_Description of the task_.
From the entries below, output the line with "bytes held. -/" and each following line up to and including the line with "((withCtx .H0 (lengthCtx 55)).H 0).phase", exactly as written.

_Recorded data_.
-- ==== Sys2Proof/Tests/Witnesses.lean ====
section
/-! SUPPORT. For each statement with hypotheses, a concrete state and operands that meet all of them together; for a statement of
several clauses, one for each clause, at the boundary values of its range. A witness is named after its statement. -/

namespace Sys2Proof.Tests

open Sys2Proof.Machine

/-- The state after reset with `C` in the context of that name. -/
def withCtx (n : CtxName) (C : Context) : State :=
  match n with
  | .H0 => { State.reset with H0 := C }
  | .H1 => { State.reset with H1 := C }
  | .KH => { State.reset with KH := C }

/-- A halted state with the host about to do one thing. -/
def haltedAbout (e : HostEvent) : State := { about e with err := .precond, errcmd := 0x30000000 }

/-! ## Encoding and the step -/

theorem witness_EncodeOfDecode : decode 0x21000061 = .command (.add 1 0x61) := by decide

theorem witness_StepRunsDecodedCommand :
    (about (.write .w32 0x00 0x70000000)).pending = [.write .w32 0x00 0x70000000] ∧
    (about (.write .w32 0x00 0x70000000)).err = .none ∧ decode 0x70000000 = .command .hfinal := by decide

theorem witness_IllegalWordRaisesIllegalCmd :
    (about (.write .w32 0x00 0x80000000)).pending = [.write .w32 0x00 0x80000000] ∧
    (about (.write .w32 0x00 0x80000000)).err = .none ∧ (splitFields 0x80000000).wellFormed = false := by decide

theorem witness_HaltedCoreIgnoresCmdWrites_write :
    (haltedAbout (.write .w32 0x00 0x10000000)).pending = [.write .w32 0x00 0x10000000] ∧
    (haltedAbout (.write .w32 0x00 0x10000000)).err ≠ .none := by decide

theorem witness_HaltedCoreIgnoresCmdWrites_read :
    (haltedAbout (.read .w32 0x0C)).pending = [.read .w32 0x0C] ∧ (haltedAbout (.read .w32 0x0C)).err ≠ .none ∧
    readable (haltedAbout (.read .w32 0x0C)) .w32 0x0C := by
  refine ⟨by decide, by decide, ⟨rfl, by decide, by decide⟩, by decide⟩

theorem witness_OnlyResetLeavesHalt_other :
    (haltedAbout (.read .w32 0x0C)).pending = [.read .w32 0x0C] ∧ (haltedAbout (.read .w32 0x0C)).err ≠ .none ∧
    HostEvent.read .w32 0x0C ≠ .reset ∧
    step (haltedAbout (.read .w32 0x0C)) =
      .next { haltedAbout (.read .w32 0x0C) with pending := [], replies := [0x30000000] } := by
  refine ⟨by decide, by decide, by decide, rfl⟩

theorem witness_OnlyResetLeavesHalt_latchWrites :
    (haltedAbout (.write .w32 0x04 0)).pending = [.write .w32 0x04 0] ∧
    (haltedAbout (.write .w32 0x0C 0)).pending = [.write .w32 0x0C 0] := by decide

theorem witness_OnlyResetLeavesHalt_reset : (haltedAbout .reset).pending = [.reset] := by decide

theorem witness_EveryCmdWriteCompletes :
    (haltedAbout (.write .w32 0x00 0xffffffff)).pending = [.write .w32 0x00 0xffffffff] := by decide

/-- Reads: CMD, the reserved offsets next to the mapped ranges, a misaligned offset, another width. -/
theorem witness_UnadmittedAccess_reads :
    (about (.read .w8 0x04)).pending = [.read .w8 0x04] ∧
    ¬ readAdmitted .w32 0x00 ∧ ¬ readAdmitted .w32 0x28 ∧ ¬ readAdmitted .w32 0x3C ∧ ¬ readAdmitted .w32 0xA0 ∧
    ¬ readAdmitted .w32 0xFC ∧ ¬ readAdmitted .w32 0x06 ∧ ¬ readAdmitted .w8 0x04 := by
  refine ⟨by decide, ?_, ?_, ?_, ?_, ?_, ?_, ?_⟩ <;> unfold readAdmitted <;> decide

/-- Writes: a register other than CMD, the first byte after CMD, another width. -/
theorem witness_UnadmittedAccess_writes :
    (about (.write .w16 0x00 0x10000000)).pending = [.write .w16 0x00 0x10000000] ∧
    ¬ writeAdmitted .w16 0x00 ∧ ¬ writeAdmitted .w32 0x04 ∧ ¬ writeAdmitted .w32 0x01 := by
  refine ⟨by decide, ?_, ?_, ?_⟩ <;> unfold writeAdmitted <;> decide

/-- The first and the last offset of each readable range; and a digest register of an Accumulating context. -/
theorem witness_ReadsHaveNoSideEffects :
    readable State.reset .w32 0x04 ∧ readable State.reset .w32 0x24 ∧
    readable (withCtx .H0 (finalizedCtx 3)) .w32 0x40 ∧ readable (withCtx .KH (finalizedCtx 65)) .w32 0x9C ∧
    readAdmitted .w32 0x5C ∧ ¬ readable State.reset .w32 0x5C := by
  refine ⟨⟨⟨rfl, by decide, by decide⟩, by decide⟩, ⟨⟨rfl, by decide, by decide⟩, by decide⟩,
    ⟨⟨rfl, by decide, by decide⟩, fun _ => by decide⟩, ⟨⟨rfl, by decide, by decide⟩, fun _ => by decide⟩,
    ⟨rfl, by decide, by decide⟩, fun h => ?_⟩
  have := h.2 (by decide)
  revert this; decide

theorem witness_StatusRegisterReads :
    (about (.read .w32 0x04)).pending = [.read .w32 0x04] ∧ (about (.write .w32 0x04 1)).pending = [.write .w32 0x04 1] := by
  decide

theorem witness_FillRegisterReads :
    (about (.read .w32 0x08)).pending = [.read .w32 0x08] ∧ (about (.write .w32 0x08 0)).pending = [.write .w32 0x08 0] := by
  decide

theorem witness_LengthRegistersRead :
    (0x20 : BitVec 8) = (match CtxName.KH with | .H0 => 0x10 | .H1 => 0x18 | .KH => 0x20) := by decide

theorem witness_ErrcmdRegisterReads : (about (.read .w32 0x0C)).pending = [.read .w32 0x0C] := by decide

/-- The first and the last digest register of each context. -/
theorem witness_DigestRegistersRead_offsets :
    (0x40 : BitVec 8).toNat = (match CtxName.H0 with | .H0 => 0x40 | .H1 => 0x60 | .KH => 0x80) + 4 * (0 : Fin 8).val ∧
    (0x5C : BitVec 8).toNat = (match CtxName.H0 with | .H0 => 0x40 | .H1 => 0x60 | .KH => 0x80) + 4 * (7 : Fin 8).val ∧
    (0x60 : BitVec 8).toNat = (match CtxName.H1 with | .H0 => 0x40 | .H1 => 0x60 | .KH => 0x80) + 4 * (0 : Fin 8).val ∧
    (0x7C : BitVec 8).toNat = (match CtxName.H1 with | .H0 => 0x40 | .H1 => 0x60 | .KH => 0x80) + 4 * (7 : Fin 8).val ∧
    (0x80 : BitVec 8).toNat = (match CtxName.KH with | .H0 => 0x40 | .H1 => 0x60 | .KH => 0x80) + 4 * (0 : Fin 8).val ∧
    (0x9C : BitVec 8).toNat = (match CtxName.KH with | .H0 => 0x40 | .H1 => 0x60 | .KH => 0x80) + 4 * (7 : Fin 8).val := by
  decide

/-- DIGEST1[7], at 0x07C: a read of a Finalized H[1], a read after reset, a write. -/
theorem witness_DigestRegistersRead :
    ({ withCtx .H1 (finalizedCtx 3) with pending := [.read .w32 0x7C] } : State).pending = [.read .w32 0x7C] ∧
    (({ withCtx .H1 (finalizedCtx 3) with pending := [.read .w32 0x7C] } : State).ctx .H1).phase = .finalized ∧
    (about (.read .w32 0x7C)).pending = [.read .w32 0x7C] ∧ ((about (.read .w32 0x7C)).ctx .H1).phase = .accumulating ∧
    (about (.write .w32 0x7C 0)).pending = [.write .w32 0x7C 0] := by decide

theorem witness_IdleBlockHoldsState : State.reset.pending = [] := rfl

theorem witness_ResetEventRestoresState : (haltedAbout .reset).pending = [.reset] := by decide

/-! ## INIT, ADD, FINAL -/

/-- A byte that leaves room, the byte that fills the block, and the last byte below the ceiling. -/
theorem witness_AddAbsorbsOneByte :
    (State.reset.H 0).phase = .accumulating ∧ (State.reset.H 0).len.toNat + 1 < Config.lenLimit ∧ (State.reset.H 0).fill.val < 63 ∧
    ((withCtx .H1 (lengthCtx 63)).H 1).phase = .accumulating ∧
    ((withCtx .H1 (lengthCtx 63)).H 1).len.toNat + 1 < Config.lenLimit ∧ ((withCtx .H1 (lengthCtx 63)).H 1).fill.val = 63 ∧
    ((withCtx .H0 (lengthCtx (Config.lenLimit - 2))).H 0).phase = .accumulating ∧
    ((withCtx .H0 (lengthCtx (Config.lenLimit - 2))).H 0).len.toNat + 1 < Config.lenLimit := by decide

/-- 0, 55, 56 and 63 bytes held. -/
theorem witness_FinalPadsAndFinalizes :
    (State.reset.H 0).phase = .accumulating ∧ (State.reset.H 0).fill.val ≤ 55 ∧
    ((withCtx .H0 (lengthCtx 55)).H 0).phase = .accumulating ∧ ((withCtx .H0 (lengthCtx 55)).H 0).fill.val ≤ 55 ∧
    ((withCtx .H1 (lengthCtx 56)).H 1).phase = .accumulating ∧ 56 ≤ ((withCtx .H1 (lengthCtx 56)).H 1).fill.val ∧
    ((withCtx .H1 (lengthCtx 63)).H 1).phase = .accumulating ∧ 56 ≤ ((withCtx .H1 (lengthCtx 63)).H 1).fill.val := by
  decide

_Completed task_.
/-- 0, 55, 56 and 63 bytes held. -/
theorem witness_FinalPadsAndFinalizes :
    (State.reset.H 0).phase = .accumulating ∧ (State.reset.H 0).fill.val ≤ 55 ∧
    ((withCtx .H0 (lengthCtx 55)).H 0).phase = .accumulating ∧ ((withCtx .H0 (lengthCtx 55)).H 0).fill.val ≤ 55 ∧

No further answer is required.